Pipeline

Pipeline()

A machine learning pipeline that chains multiple processing steps together.

This class provides a xorq-native implementation that wraps scikit-learn pipelines, enabling deferred execution and integration with xorq expressions. The pipeline can contain both transform steps (data preprocessing) and a final prediction step.

Parameters

Name Type Description Default
steps tuple of Step Sequence of Step objects that make up the pipeline. required

Attributes

Name Type Description
steps tuple of Step The sequence of processing steps.
instance sklearn.pipeline.Pipeline The equivalent scikit-learn Pipeline instance.
transform_steps tuple of Step All steps except the final prediction step (if any).
predict_step Step or None The final step if it has a predict method, otherwise None.

Examples

Create a pipeline from scikit-learn estimators:

>>> from xorq.ml import Pipeline
>>> from sklearn.preprocessing import StandardScaler
>>> from sklearn.neighbors import KNeighborsClassifier
>>> import sklearn.pipeline
>>> sklearn_pipeline = sklearn.pipeline.Pipeline([
...     ("scaler", StandardScaler()),
...     ("knn", KNeighborsClassifier(n_neighbors=5))
... ])
>>> xorq_pipeline = Pipeline.from_instance(sklearn_pipeline)

Fit and predict with xorq expressions:

>>> # Assuming train and test are xorq expressions
>>> fitted = xorq_pipeline.fit(train, features=("feature1", "feature2"), target="target")  # quartodoc: +SKIP
>>> predictions = fitted.predict(test)  # quartodoc: +SKIP

Update pipeline parameters:

>>> updated_pipeline = xorq_pipeline.set_params(knn__n_neighbors=10)  

Notes

  • The Pipeline class is frozen (immutable) using attrs.
  • Pipelines automatically detect transform vs predict steps based on method availability.
  • The fit() method returns a FittedPipeline that can transform and predict on new data.
  • Parameter updates use sklearn’s parameter naming convention (step__parameter).

Methods

Name Description
fit Fit the pipeline to training data.
from_instance Create a Pipeline from an existing scikit-learn Pipeline.

fit

fit(expr, features=None, target=None)

Fit the pipeline to training data.

This method sequentially fits each step in the pipeline, using the output of each transform step as input to the next step.

Parameters

Name Type Description Default
expr Expr The xorq expression containing training data. required
features tuple of str Column names to use as features. If None, infers from expr columns excluding the target. None
target str Target column name. Required if pipeline has a prediction step.
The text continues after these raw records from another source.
theorem State.calibrate_fr {X : Nat} {s0 : State} {s : State} {a1 : ℕ} {a2 : ℕ} {a3 : Bool} (h : Fr X s0 s) (hX : Sub 0x2c000470400000 X) :
    Fr X s0 (State.calibrate s a1 a2 a3) := by
  unfold State.calibrate
  repeat' first
    | with_reducible assumption
    | ((with_reducible apply hX.after); exact rfl)
    | with_reducible apply State.setFld_fr
    | with_reducible apply State.onPower_fr
    | with_reducible apply State.setFlag_fr
    | with_reducible apply State.bump_fr
    | with_reducible apply State.raise_fr
    | (extract_lets +onlyGivenNames x; first
        | (refine Fr.cut (X := X) (s0 := s0) (s := x) ?_ (fun hx => ?_); (on_goal 2 => clear_value x); (on_goal 1 => (unfold x; clear x)))
        | clear_value x)
    | split
    | ((with_reducible apply hX.ok); exact rfl)

theorem State.takeReading_fr {X : Nat} {s0 : State} {s : State} {a1 : Reading} (h : Fr X s0 s) (hX : Sub 0x2c000070000000 X) :
    Fr X s0 (State.takeReading s a1) := by
  unfold State.takeReading
  repeat' first
    | with_reducible assumption
    | with_reducible apply State.raise_fr
    | (with_reducible apply Fr.mgmt_; (on_goal 1 => (first | with_reducible assumption | with_reducible apply State.raise_fr | with_reducible refine Fr.of_snd (by assumption) ?_)))
    | (extract_lets +onlyGivenNames x; first
        | (refine Fr.cut (X := X) (s0 := s0) (s := x) ?_ (fun hx => ?_); (on_goal 2 => clear_value x); (on_goal 1 => (unfold x; clear x)))
        | clear_value x)
    | split
    | ((with_reducible apply hX.bit); exact rfl)

theorem State.setBand_fr {X : Nat} {s0 : State} {s : State} {a1 : ℕ} (h : Fr X s0 s) (hX : Sub 0x8000400400000 X) :
    Fr X s0 (State.setBand s a1) := by
  unfold State.setBand
  repeat' first
    | with_reducible assumption
    | with_reducible apply State.setPoint_fr
    | with_reducible apply State.setFld_fr
    | ((with_reducible apply hX.ok); exact rfl)

theorem State.showTemps_fr {X : Nat} {s0 : State} {s : State} (h : Fr X s0 s) (hX : Sub 0x8000400400000 X) :
    Fr X s0 (State.showTemps s) := by
  unfold State.showTemps
  repeat' first
    | with_reducible assumption
    | with_reducible apply State.setFld_fr
    | with_reducible apply State.setBand_fr
    | (extract_lets +onlyGivenNames x; (refine Fr.cut (X := X) (s0 := s0) (s := x) ?_ (fun hx => ?_); (on_goal 2 => clear_value x); (on_goal 1 => (unfold x; clear x))))
    | split
    | ((with_reducible apply hX.ok); exact rfl)

theorem State.coreStops_fr {X : Nat} {s0 : State} {s : State} (h : Fr X s0 s) (hX : Sub 0x2c283c704f00c0 X) :
    Fr X s0 (State.coreStops s) := by
  unfold State.coreStops
  repeat' first
    | with_reducible assumption
    | ((with_reducible apply hX.after); exact rfl)
    | with_reducible apply State.showTraffic_fr
    | with_reducible apply State.lineRefresh_fr
    | with_reducible apply State.linkDown_fr
    | with_reducible apply State.setLaneSt_fr
    | with_reducible apply State.groupStop_fr
    | with_reducible apply Fr.foldl
    | (intro x)
    | (extract_lets +onlyGivenNames x; (refine Fr.cut (X := X) (s0 := s0) (s := x) ?_ (fun hx => ?_); (on_goal 2 => clear_value x); (on_goal 1 => (unfold x; clear x))))
    | split

theorem State.dieThresholds_fr {X : Nat} {s0 : State} {s : State} (h : Fr X s0 s) (hX : Sub 0x2c283c784f00c0 X) :
    Fr X s0 (State.dieThresholds s) := by
  unfold State.dieThresholds
  repeat' first
    | with_reducible assumption
    | ((with_reducible apply hX.after); exact rfl)
    | with_reducible apply State.setPoint_fr
    | with_reducible apply State.setFld_fr
    | with_reducible apply State.raise_fr
    | with_reducible apply State.onPower_fr
    | with_reducible apply State.coreStops_fr
    | (with_reducible apply Fr.boot_; (on_goal 1 => (first | with_reducible assumption | with_reducible apply State.setPoint_fr | with_reducible apply State.setFld_fr | with_reducible apply State.raise_fr | with_reducible apply State.onPower_fr | with_reducible apply State.coreStops_fr | with_reducible refine Fr.of_snd (by assumption) ?_)))
    | (extract_lets +onlyGivenNames x; first
        | (refine Fr.cut (X := X) (s0 := s0) (s := x) ?_ (fun hx => ?_); (on_goal 2 => clear_value x); (on_goal 1 => (unfold x; clear x)))
        | clear_value x)
    | split
    | ((with_reducible apply hX.ok); exact rfl)
    | ((with_reducible apply hX.bit); exact rfl)

theorem State.engineThresholds_fr {X : Nat} {s0 : State} {s : State} {a1 : ℕ} {a2 : ℤ} (h : Fr X s0 s) (hX : Sub 0x2c203c704b00c0 X) :
    Fr X s0 (State.engineThresholds s a1 a2) := by
  unfold State.engineThresholds
  repeat' first
    | with_reducible assumption
    | ((with_reducible apply hX.after); exact rfl)
    | with_reducible apply State.raise_fr
    | with_reducible apply State.onPower_fr
    | with_reducible apply State.groupStop_fr
    | (extract_lets +onlyGivenNames x; (refine Fr.cut (X := X) (s0 := s0) (s := x) ?_ (fun hx => ?_); (on_goal 2 => clear_value x); (on_goal 1 => (unfold x; clear x))))
    | split

theorem State.memThreshold_fr {X : Nat} {s0 : State} {s : State} {a1 : Bool} {a2 : ℕ} {a3 : ℤ} (h : Fr X s0 s) (hX : Sub 0x2c000470000000 X) :
    Fr X s0 (State.memThreshold s a1 a2 a3) := by
  unfold State.memThreshold
  repeat' first
    | with_reducible assumption
    | ((with_reducible apply hX.after); exact rfl)
    | with_reducible apply State.raise_fr
    | with_reducible apply State.onPower_fr
    | (intro x)
    | (extract_lets +onlyGivenNames x; first
        | (refine Fr.cut_fn2 (X := X) (s0 := s0) (f := x) ?_ (fun hx => ?_); (on_goal 2 => clear_value x); (on_goal 1 => (unfold x; clear x)))
        | clear_value x)
    | split
    | with_reducible apply_assumption -exfalso -symm

theorem State.sensorSample_fr {X : Nat} {s0 : State} {s : State} {a1 : List Reading} (h : Fr X s0 s) (hX : Sub 0x2c283c784f00c0 X) :
    Fr X s0 (State.sensorSample s a1) := by
  unfold State.sensorSample
  repeat' first
    | with_reducible assumption
    | ((with_reducible apply hX.after); exact rfl)
    | with_reducible apply State.dieThresholds_fr
    | with_reducible apply State.memThreshold_fr
    | with_reducible apply State.engineThresholds_fr
    | with_reducible apply State.showTemps_fr
    | with_reducible apply State.takeReading_fr
    | with_reducible apply Fr.foldl
    | (intro x)
    | (extract_lets +onlyGivenNames x; (refine Fr.cut (X := X) (s0 := s0) (s := x) ?_ (fun hx => ?_); (on_goal 2 => clear_value x); (on_goal 1 => (unfold x; clear x))))
    | split

theorem State.bandFall_fr {X : Nat} {s0 : State} {s : State} (h : Fr X s0 s) (hX : Sub 0x8000400400000 X) :
    Fr X s0 (State.bandFall s) := by
  unfold State.bandFall
  repeat' first
    | with_reducible assumption
    | with_reducible apply State.setBand_fr
    | (extract_lets +onlyGivenNames x; clear_value x)
    | split

theorem State.oeRelease_fr {X : Nat} {s0 : State} {s : State} {a1 : ℕ} (h : Fr X s0 s) (hX : Sub 0x2c203c704b00c0 X) :
    Fr X s0 (State.oeRelease s a1) := by
  unfold State.oeRelease
  repeat' first
    | with_reducible assumption
    | ((with_reducible apply hX.after); exact rfl)
    | with_reducible apply State.onPower_fr
    | with_reducible apply State.groupAcquire_fr
    | (extract_lets +onlyGivenNames x; (refine Fr.cut (X := X) (s0 := s0) (s := x) ?_ (fun hx => ?_); (on_goal 2 => clear_value x); (on_goal 1 => (unfold x; clear x))))
    | split

theorem State.criticalRelease_fr {X : Nat} {s0 : State} {s : State} (h : Fr X s0 s) (hX : Sub 0x8000400400000 X) :
    Fr X s0 (State.criticalRelease s) := by
  unfold State.criticalRelease
  repeat' first
    | with_reducible assumption
    | ((with_reducible apply hX.after); exact rfl)
    | with_reducible apply State.setPoint_fr
    | with_reducible apply State.onPower_fr
    | split

theorem State.thermalLoop_fr {X : Nat} {s0 : State} {s : State} (h : Fr X s0 s) (hX : Sub 0x2c000470000000 X) :
    Fr X s0 (State.thermalLoop s) := by
  unfold State.thermalLoop
  repeat' first
    | with_reducible assumption
    | ((with_reducible apply hX.after); exact rfl)
    | with_reducible apply State.raise_fr
    | with_reducible apply State.onPower_fr
    | (extract_lets +onlyGivenNames x; first
        | (refine Fr.cut (X := X) (s0 := s0) (s := x) ?_ (fun hx => ?_); (on_goal 2 => clear_value x); (on_goal 1 => (unfold x; clear x)))
        | clear_value x)
    | split

theorem State.paceWindow_fr {X : Nat} {s0 : State} {s : State} {a1 : ℕ} {a2 : ℕ} {a3 : ℕ} (h : Fr X s0 s) (hX : Sub 0x400000 X) :
    Fr X s0 (State.paceWindow s a1 a2 a3) := by
  unfold State.paceWindow
  repeat' first
    | with_reducible assumption
    | with_reducible apply State.setFld_fr
    | (extract_lets +onlyGivenNames x; clear_value x)
    | split
    | ((with_reducible apply hX.ok); exact rfl)

theorem State.floorRaise_fr {X : Nat} {s0 : State} {s : State} (h : Fr X s0 s) (hX : Sub 0x2c000470400000 X) :
    Fr X s0 (State.floorRaise s) := by
  unfold State.floorRaise
  repeat' first
    | with_reducible assumption
    | ((with_reducible apply hX.after); exact rfl)
    | with_reducible apply State.raise_fr
    | with_reducible apply State.setFlag_fr
    | with_reducible apply State.setBand_fr
    | with_reducible apply State.bump_fr
    | with_reducible apply State.setFld_fr
    | (extract_lets +onlyGivenNames x; clear_value x)
    | split
    | ((with_reducible apply hX.ok); exact rfl)

theorem State.arbAct_fr {X : Nat} {s0 : State} {s : State} {a1 : ArbReq} (h : Fr X s0 s) (hX : Sub 0x2c000870000040 X) :
    Fr X s0 (State.arbAct s a1) := by
  unfold State.arbAct
  repeat' first
    | with_reducible assumption
    | ((with_reducible apply hX.after); exact rfl)
    | with_reducible apply State.settAlloc_fr
    | with_reducible apply State.settFree_fr
    | split

theorem State.arbGranted_fr {X : Nat} {s0 : State} {s : State} {a1 : ℕ} {a2 : ℕ} {a3 : ArbReq} {a4 : ℕ} (h : Fr X s0 s) (hX : Sub 0x2c100c70000041 X) :
    Fr X s0 (State.arbGranted s a1 a2 a3 a4) := by
  unfold State.arbGranted
  repeat' first
    | with_reducible assumption
    | ((with_reducible apply hX.after); exact rfl)
    | with_reducible apply State.arbAct_fr
    | with_reducible apply State.healthAdd_fr
    | with_reducible apply State.raise_fr
    | with_reducible apply State.bump_fr
    | with_reducible apply State.setFld_fr
    | with_reducible apply State.bumpWrap_fr
    | with_reducible apply State.emit_fr
    | with_reducible apply State.onPower_fr
    | (with_reducible apply Fr.mgmt_; (on_goal 1 => (first | with_reducible assumption | with_reducible apply State.arbAct_fr | with_reducible apply State.healthAdd_fr | with_reducible apply State.raise_fr | with_reducible apply State.bump_fr | with_reducible apply State.setFld_fr | with_reducible apply State.bumpWrap_fr | with_reducible apply State.emit_fr | with_reducible apply State.onPower_fr | with_reducible refine Fr.of_snd (by assumption) ?_)))
    | (extract_lets +onlyGivenNames x; first
        | (refine Fr.cut (X := X) (s0 := s0) (s := x) ?_ (fun hx => ?_); (on_goal 2 => clear_value x); (on_goal 1 => (unfold x; clear x)))
        | clear_value x)
    | split
    | ((with_reducible apply hX.ok); exact rfl)
    | ((with_reducible apply hX.bit); exact rfl)

theorem State.arbGrant_fr {X : Nat} {s0 : State} {s : State} {a1 : ℕ} {a2 : ℕ} {a3 : List ArbReq} {a4 : ℕ} {a5 : List ℕ} (h : Fr X s0 s) (hX : Sub 0x2c100c70001041 X) :
    Fr X s0 (State.arbGrant s a1 a2 a3 a4 a5) := by
  unfold State.arbGrant
  repeat' first
    | with_reducible assumption
    | ((with_reducible apply hX.after); exact rfl)
    | with_reducible apply State.planOverrun_fr
    | with_reducible apply State.arbGranted_fr
    | with_reducible apply State.onPower_fr
    | with_reducible apply Fr.foldl
    | (intro x)
    | (extract_lets +onlyGivenNames x; first
        | (refine Fr.cut (X := X) (s0 := s0) (s := x) ?_ (fun hx => ?_); (on_goal 2 => clear_value x); (on_goal 1 => (unfold x; clear x)))
        | clear_value x)
    | split

theorem execSensorSample_fr {X : Nat} {s0 : State} {a0 : List Reading} {s : State} (h : Fr X s0 s) (hX : Sub 0x3c28fd784f0cc0 X) {t : State}
    (ht : execSensorSample a0 s = .next t) : Fr X s0 t := by
  unfold execSensorSample at ht
  obtain rfl := Host.Outcome.next.inj ht
  repeat' first
    | with_reducible assumption
    | ((with_reducible apply hX.after); exact rfl)
    | with_reducible apply State.pooled_fr
    | with_reducible apply State.sensorSample_fr
    | (intro x)

theorem execOeTripRelease_fr {X : Nat} {s0 : State} {a0 : ℕ} {s : State} (h : Fr X s0 s) (hX : Sub 0x3c20fd704b0cc0 X) {t : State}
    (ht : execOeTripRelease a0 s = .next t) : Fr X s0 t := by
  unfold execOeTripRelease at ht
  obtain rfl := Host.Outcome.next.inj ht
  repeat' first
    | with_reducible assumption
    | ((with_reducible apply hX.after); exact rfl)
    | with_reducible apply State.inPool_fr
    | with_reducible apply State.oeRelease_fr
    | (intro x)

theorem execBandFall_fr {X : Nat} {s0 : State} {s : State} (h : Fr X s0 s) (hX : Sub 0x8000400400000 X) {t : State}
    (ht : execBandFall s = .next t) : Fr X s0 t := by
  unfold execBandFall at ht
  obtain rfl := Host.Outcome.next.inj ht
  repeat' first
    | with_reducible assumption
    | ((with_reducible apply hX.after); exact rfl)
    | with_reducible apply State.inAon_fr
    | with_reducible apply State.bandFall_fr
    | (intro x)

theorem execPaceWindow_fr {X : Nat} {s0 : State} {a0 : ℕ} {a1 : ℕ} {a2 : ℕ} {s : State} (h : Fr X s0 s) (hX : Sub 0x400000 X) {t : State}
    (ht : execPaceWindow a0 a1 a2 s = .next t) : Fr X s0 t := by
  unfold execPaceWindow at ht
  obtain rfl := Host.Outcome.next.inj ht
  repeat' first
    | with_reducible assumption
    | ((with_reducible apply hX.after); exact rfl)
    | with_reducible apply State.inCore_fr
    | with_reducible apply State.paceWindow_fr
    | (intro x)

theorem execFloorRaise_fr {X : Nat} {s0 : State} {s : State} (h : Fr X s0 s) (hX : Sub 0x2c000470400000 X) {t : State}
    (ht : execFloorRaise s = .next t) : Fr X s0 t := by
  unfold execFloorRaise at ht
  obtain rfl := Host.Outcome.next.inj ht
  repeat' first
    | with_reducible assumption
    | with_reducible apply State.floorRaise_fr

theorem execArbGrant_fr {X : Nat} {s0 : State} {a0 : ℕ} {a1 : ℕ} {a2 : List ArbReq} {a3 : ℕ} {a4 : List ℕ} {s : State} (h : Fr X s0 s) (hX : Sub 0x3c10dd70001cc1 X) {t : State}
    (ht : execArbGrant a0 a1 a2 a3 a4 s = .next t) : Fr X s0 t := by
  unfold execArbGrant at ht
  obtain rfl := Host.Outcome.next.inj ht
  repeat' first
    | with_reducible assumption
    | ((with_reducible apply hX.after); exact rfl)
    | with_reducible apply State.inPool_fr
    | with_reducible apply State.arbGrant_fr
    | (intro x)

theorem execPaceClrMin_fr {X : Nat} {s0 : State} {a0 : View} {a1 : Word} {s : State} (h : Fr X s0 s) (hX : Sub 0x4400000 X) {t : State}
    (ht : execPaceClrMin a0 a1 s = .next t) : Fr X s0 t := by
  unfold execPaceClrMin at ht
  obtain rfl := Host.Outcome.next.inj ht
  repeat' first
    | with_reducible assumption
    | ((with_reducible apply hX.after); exact rfl)
    | with_reducible apply State.selClear_fr
    | with_reducible apply State.setFld_fr
    | (intro x)
    | split
    | ((with_reducible apply hX.ok); exact rfl)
None

Returns

Name Type Description
FittedPipeline A fitted pipeline that can transform and predict on new data.

Raises

Name Type Description
ValueError If target is not provided but pipeline has a prediction step.

Examples

>>> fitted = pipeline.fit(
...     train_data,
...     features=("sepal_length", "sepal_width"),
...     target="species"
... )  # quartodoc: +SKIP

from_instance

from_instance(instance)

Create a Pipeline from an existing scikit-learn Pipeline.

Parameters

Name Type Description Default
instance sklearn.pipeline.Pipeline A fitted or unfitted scikit-learn pipeline. required

Returns

Name Type Description
Pipeline A new xorq Pipeline wrapping the scikit-learn pipeline.

Examples

>>> import sklearn.pipeline
>>> from sklearn.preprocessing import StandardScaler
>>> from sklearn.svm import SVC
>>> sklearn_pipe = sklearn.pipeline.Pipeline([
...     ("scaler", StandardScaler()),
...     ("svc", SVC())
... ])
>>> xorq_pipe = Pipeline.from_instance(sklearn_pipe)